Task details: Go to the line in the entries below that holds "(hbit : ∀ x y" and repeat exactly from there through the line that holds "s.shiftOp i h w64 d a b f)", inclusive.

-------------------------

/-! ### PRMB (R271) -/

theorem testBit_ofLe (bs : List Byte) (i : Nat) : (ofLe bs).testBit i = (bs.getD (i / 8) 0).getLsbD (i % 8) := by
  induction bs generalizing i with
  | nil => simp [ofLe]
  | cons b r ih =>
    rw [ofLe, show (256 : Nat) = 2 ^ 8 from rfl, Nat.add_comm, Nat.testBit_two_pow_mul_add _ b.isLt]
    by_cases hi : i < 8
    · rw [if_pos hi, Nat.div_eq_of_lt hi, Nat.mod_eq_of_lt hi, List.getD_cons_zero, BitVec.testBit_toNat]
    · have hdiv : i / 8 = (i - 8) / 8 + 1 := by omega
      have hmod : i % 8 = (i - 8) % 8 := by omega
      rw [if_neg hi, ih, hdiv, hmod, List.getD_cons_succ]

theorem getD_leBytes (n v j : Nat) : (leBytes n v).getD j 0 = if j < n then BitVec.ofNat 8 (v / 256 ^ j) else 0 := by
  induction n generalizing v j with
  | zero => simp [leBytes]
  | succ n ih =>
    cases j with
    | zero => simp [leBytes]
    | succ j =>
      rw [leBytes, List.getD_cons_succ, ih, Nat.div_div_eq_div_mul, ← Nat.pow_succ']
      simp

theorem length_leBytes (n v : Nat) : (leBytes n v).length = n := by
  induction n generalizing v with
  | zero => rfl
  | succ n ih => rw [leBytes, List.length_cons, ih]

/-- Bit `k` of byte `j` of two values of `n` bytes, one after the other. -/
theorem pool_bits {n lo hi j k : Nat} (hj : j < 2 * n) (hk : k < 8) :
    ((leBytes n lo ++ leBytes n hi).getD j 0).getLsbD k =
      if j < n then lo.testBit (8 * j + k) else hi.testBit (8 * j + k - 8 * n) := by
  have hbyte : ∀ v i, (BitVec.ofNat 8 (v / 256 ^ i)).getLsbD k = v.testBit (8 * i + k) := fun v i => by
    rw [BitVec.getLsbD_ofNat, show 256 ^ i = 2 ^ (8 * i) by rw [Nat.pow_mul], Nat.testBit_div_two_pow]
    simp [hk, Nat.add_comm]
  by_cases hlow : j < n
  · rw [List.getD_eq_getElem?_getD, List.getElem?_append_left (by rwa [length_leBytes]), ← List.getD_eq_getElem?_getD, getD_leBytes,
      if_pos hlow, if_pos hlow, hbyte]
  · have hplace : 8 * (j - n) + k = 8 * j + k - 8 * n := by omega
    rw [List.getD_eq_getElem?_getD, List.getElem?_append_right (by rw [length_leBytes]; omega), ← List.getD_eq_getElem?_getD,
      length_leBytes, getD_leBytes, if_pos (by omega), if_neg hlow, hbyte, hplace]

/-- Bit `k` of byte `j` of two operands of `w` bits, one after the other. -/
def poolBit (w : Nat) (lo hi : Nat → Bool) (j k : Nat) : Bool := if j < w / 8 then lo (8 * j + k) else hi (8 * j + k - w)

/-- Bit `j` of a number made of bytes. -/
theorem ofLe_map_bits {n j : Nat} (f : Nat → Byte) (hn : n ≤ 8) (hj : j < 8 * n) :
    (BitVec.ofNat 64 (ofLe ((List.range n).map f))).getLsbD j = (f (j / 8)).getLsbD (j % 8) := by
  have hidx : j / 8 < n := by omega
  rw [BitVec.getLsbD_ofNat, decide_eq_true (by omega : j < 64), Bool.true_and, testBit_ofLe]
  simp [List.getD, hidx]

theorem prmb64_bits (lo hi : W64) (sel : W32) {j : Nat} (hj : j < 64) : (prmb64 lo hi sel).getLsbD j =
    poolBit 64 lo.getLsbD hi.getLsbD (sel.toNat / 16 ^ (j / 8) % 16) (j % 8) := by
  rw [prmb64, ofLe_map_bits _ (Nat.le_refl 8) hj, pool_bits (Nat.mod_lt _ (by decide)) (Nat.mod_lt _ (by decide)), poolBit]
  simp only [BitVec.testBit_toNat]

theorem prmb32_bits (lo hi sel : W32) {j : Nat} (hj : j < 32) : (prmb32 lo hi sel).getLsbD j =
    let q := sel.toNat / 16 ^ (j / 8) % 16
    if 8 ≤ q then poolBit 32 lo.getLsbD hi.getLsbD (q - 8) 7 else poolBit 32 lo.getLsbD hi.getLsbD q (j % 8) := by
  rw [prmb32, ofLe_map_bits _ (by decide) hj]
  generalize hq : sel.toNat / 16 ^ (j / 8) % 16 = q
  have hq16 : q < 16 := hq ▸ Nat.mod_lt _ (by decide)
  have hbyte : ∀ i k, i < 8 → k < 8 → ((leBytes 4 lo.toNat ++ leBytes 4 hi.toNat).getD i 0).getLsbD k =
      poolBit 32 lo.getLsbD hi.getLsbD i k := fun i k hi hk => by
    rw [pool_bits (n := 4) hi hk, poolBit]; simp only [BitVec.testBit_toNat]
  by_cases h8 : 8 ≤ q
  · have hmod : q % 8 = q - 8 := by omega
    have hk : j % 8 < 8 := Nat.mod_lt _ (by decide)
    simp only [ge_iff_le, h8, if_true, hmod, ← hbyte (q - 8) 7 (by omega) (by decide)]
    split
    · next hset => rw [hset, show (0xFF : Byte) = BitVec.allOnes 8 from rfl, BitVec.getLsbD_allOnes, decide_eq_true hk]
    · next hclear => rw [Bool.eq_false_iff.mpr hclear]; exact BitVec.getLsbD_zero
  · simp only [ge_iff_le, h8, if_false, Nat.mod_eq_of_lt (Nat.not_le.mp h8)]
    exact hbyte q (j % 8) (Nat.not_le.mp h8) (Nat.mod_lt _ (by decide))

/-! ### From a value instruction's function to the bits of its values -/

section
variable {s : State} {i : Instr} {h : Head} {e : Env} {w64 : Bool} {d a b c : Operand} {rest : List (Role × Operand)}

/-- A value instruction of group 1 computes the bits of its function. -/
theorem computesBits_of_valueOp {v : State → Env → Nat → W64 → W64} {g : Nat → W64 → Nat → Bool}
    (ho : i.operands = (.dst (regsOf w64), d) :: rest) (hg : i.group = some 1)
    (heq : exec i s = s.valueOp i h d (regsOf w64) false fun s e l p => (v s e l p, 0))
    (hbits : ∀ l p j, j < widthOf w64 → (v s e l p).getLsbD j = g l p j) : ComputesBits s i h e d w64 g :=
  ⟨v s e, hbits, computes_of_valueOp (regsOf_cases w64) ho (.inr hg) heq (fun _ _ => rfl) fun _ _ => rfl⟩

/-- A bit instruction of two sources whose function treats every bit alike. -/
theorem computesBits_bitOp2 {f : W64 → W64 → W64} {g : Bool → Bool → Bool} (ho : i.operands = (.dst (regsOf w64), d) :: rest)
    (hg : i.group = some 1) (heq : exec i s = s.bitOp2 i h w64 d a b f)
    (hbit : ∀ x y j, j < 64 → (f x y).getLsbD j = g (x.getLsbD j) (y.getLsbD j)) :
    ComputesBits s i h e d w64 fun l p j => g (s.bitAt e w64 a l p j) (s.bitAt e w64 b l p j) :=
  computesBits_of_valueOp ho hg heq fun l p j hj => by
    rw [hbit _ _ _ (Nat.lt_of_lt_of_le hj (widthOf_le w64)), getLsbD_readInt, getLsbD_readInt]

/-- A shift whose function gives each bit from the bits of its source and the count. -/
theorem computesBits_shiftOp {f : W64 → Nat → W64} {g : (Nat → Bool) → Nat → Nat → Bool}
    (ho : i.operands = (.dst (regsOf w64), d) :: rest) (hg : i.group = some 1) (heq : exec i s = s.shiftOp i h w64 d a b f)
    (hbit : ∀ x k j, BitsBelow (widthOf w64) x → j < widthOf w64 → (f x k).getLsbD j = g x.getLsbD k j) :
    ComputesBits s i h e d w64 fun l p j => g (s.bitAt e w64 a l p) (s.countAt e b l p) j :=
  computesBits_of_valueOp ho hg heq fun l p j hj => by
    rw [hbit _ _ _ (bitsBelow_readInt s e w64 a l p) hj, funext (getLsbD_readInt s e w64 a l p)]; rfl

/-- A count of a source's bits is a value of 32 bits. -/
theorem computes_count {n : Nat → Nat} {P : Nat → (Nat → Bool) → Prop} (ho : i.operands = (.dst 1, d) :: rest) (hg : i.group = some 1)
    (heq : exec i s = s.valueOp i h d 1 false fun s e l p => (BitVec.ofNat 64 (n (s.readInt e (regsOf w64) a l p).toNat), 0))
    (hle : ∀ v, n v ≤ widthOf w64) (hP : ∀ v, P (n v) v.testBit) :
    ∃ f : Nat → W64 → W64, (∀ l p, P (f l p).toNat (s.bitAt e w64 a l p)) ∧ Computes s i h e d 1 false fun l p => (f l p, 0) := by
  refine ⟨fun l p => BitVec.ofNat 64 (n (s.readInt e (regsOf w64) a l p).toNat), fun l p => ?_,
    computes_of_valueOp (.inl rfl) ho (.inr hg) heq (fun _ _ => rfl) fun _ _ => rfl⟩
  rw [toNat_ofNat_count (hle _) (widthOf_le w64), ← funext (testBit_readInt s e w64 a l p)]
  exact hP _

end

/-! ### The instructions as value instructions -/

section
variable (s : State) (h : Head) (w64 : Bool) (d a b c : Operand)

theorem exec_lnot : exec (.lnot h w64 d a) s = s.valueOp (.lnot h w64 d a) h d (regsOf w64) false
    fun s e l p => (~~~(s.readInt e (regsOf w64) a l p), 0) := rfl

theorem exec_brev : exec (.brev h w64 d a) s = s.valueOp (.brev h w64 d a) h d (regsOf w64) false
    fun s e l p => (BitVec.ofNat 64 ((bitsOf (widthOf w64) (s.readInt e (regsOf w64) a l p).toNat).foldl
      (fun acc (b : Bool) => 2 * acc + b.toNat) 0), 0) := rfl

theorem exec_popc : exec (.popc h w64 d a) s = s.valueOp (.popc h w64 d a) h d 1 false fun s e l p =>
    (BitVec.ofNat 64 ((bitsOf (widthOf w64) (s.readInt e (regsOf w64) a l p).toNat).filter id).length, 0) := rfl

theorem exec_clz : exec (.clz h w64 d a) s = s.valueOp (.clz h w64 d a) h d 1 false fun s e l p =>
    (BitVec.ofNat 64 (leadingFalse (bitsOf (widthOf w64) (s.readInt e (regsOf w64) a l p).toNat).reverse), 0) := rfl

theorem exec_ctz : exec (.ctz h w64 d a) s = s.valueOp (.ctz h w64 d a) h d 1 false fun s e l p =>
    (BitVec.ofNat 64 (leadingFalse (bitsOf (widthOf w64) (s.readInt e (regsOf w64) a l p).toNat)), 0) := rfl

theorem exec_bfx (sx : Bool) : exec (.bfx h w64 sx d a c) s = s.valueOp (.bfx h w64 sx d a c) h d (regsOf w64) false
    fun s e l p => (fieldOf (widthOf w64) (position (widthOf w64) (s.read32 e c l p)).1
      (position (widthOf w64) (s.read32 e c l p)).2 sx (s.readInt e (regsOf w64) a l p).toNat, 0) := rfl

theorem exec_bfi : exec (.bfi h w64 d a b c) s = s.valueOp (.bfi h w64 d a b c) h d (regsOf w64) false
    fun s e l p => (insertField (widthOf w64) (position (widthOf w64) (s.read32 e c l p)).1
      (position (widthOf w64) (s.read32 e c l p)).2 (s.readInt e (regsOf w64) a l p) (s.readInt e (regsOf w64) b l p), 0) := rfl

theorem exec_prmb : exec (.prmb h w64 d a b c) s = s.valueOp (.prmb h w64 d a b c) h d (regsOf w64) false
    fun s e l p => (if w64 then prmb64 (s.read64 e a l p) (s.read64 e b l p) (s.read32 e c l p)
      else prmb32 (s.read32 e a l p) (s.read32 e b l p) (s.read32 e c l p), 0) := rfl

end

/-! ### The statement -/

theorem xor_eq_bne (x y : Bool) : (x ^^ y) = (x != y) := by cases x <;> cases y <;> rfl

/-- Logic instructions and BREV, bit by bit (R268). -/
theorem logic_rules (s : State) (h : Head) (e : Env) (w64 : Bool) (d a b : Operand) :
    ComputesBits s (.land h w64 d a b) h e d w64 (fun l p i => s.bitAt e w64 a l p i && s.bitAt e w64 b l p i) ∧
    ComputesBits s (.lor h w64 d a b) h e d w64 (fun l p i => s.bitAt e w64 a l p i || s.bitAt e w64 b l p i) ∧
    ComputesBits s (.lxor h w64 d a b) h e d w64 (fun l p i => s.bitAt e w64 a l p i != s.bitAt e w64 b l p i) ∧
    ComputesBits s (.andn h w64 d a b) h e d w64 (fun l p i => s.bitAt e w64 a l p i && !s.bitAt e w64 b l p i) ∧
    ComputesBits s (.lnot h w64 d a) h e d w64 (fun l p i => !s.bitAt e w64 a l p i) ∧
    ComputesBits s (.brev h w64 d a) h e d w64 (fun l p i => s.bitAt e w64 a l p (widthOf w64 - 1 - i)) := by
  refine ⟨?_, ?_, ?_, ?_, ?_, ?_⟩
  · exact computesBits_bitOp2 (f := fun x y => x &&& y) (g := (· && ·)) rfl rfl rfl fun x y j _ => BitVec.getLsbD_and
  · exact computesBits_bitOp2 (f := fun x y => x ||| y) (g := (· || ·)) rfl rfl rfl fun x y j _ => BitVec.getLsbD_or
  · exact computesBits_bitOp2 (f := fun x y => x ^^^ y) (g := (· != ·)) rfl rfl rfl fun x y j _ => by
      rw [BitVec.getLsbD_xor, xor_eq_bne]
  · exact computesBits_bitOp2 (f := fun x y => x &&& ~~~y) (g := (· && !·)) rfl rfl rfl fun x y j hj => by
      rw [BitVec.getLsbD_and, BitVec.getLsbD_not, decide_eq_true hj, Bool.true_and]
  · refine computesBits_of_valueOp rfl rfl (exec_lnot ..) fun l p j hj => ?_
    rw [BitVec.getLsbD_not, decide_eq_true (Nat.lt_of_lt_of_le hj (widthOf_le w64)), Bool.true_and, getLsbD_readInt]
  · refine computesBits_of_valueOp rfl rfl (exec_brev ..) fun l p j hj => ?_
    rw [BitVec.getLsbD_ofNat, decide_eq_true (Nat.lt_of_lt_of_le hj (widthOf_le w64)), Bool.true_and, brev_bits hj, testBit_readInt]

-------------------------

Task answer:
    (hbit : ∀ x y j, j < 64 → (f x y).getLsbD j = g (x.getLsbD j) (y.getLsbD j)) :
    ComputesBits s i h e d w64 fun l p j => g (s.bitAt e w64 a l p j) (s.bitAt e w64 b l p j) :=
  computesBits_of_valueOp ho hg heq fun l p j hj => by
    rw [hbit _ _ _ (Nat.lt_of_lt_of_le hj (widthOf_le w64)), getLsbD_readInt, getLsbD_readInt]

/-- A shift whose function gives each bit from the bits of its source and the count. -/
theorem computesBits_shiftOp {f : W64 → Nat → W64} {g : (Nat → Bool) → Nat → Nat → Bool}
    (ho : i.operands = (.dst (regsOf w64), d) :: rest) (hg : i.group = some 1) (heq : exec i s = s.shiftOp i h w64 d a b f)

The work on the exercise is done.